Thursday, July 21, 2005

From Dec. 23, 2004

Confession: I started a line-by-line parsing of Sean Paul's "Like Glue" last year, but I never finished it. I now believe that I lost it in one of my hard drive crashes. It was funny, and now it's probably gone forever. If I can find it, I'll post it here.

I guess what I'm saying is that I should probably do more of the sort of thing I do in this post. Merry Christmas in July.

Merry Christmas

Since the first time I heard it, I have always loved the song, "The Little Drummer Boy". I hated the cartoon (was it a cartoon or a puppet show or something?), but I loved the song. It was so simple, so humble. Looking at it more closely at age 32, I see it as a great Christmas song that has some Theological warts. I think it's worth a parsing, so let's go through these lyrics that have affected me so much and see what they really are saying.

Verse 1
Come, they told me pa-rum-pum-pum-pum (after this, the pa-rum-pum-pum-pums will be assumed)

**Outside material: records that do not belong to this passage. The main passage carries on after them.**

-- ==== Sys2Proof/Machine/Step.lean ====
section
/-! DEFINITION. One step of the module, and where the next instruction is fetched. -/

namespace Sys2Proof.Machine

/-- One step: a bundle that a lane group has chosen issues its chain; otherwise the next event of the schedule takes place;
with none scheduled, the first event that the device can take by itself, or a cycle passes. -/
def step (s : State) : Host.Outcome State Fault Refusal :=
  match s.focusBundle with
  | some b => issueChain s b
  | none =>
    match s.schedule with
    | e :: rest => exec e { s with schedule := rest }
    | [] => autoStep s (autoEvents s)

/-- The PC at which the bundle with the focus fetches. -/
def State.fetchPc (s : State) : Word :=
  match s.focusThreads with
  | t :: _ => t.pc
  | [] => 0

/-- Where the bytes of the next instruction lie in M. -/
def State.fetchPa (s : State) : Nat := 0x200000 + s.fetchPc.toNat % 0x200000

/-- The page-table entries that map the 2 MiB page of an address, for a context whose root table is at physical 0: three
tables at 0x1000, 0x2000 and 0x3000, and a leaf at level 1 with every permission, tag 10, A and D. -/
def State.mapPage (s : State) (va : Nat) (user : Bool) : State :=
  let s := s.writeM (8 * (va / 2 ^ 48 % 512)) 8 0x401
  let s := s.writeM (0x1000 + 8 * (va / 2 ^ 39 % 512)) 8 0x801
  let s := s.writeM (0x2000 + 8 * (va / 2 ^ 30 % 512)) 8 0xC01
  s.writeM (0x3000 + 8 * (va / 2 ^ 21 % 512)) 8 (2 * 2 ^ 54 + 0x200 * 2 ^ 10 + (if user then 0xDF else 0xCF))

/-- `s` with the instruction whose bits are `w` (of `nbits` bits, the bits above them 0) where `step` fetches next: the page
of the PC is mapped, the words stand there, and after a commit instruction stands the `region` with live-in g10-g17 that
R186 and R198 ask for. -/
def State.withFetchWord (s : State) (nbits w : Nat) : State :=
  let w := w % 2 ^ nbits
  let user := match s.focusThreads with | t :: _ => !s.hlevel t | [] => true
  let s1 := s.mapPage (s.fetchPc.toNat % 2 ^ 57) user
  let s2 := s1.writeM s.fetchPa 12 w
  match decodeWords [BitVec.ofNat 32 w, BitVec.ofNat 32 (w / 2 ^ 32), BitVec.ofNat 32 (w / 2 ^ 64)] with
  | .ok (i, n) => if i.isCommit then s2.writeM (s.fetchPa + 4 * n) 12 (0x0B380000 + 2 ^ 32 * 0x3FC00) else s2
  | .error _ => s2

end Sys2Proof.Machine
end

Right off the bat, there is a level of mystery. Who is this mysterious "they" who are doing the "telling", or, "ordering around", of the narrator? For that matter, who is the narrator? We do not know. I always assumed since the song is about a little drummer boy that the "they" refers to the boy's parents. Now that I think of it, the "they" could really be any adult -- a guardian, the director of an orpanage, the Oprahites with their Book Clubs, or Herod's guards. Anyway, it's clear that the song is about the boy, and that where the orders come from doesn't matter.

A newborn king to see

From the story as it reads in the Bible, we have no account of just random people and their drumming sons showing up at the manger and pelting Jesus with gifts. This is an apocryphal (there is only one "h" in that word -- did you know that?) story. The author is using his dramatic license to demonstrate his own reaction (and the reaction of the ideal audience) to the story of Jesus' birth. It is apocryphal and metaphorical. The Drummer Boy is a metphor for you, me, everyone. Got it? Good.

Our finest gifts we bring
to lay before the King

Once again, this account is not "based on a true story", but regardless, what is happening here? The Ordering Agent is letting the boy know of the protocol that is used when approaching the manger, i.e., Jesus. "You're supposed to bring your best stuff." What the author is doing is setting up the back story so that we feel for the drummer boy in verse 2 when he explains that he has no "finest gifts". The nameless Ordering Agent is putting pressure on the boy, and on us (of course, it could also be a joyful, "Come on, let's worship the King" type of thing, and in fact that's probably the author's intended meaning. That I first viewed the bringing of gifts as a threat to be subverted indicates how weird (and ultimately, Lutheran) I really am).

So to honor Him
When we come.

So they are traveling as a group to the manger to give their gifts to Jesus. Imagine if you will a line containing all people who believe in Jesus or who ever believed in Jesus. Imagine them getting one thing to lay down before Jesus in the manger. Imagine most of them getting caught up in this and missing the point, which is Jesus really wants you more than your gifts -- i.e., you are there to honor Him, not impress Him. And then imagine yourself as a little boy with no posessions to give, standing in this line with only your drum and meager skill. Is that enough? Check out...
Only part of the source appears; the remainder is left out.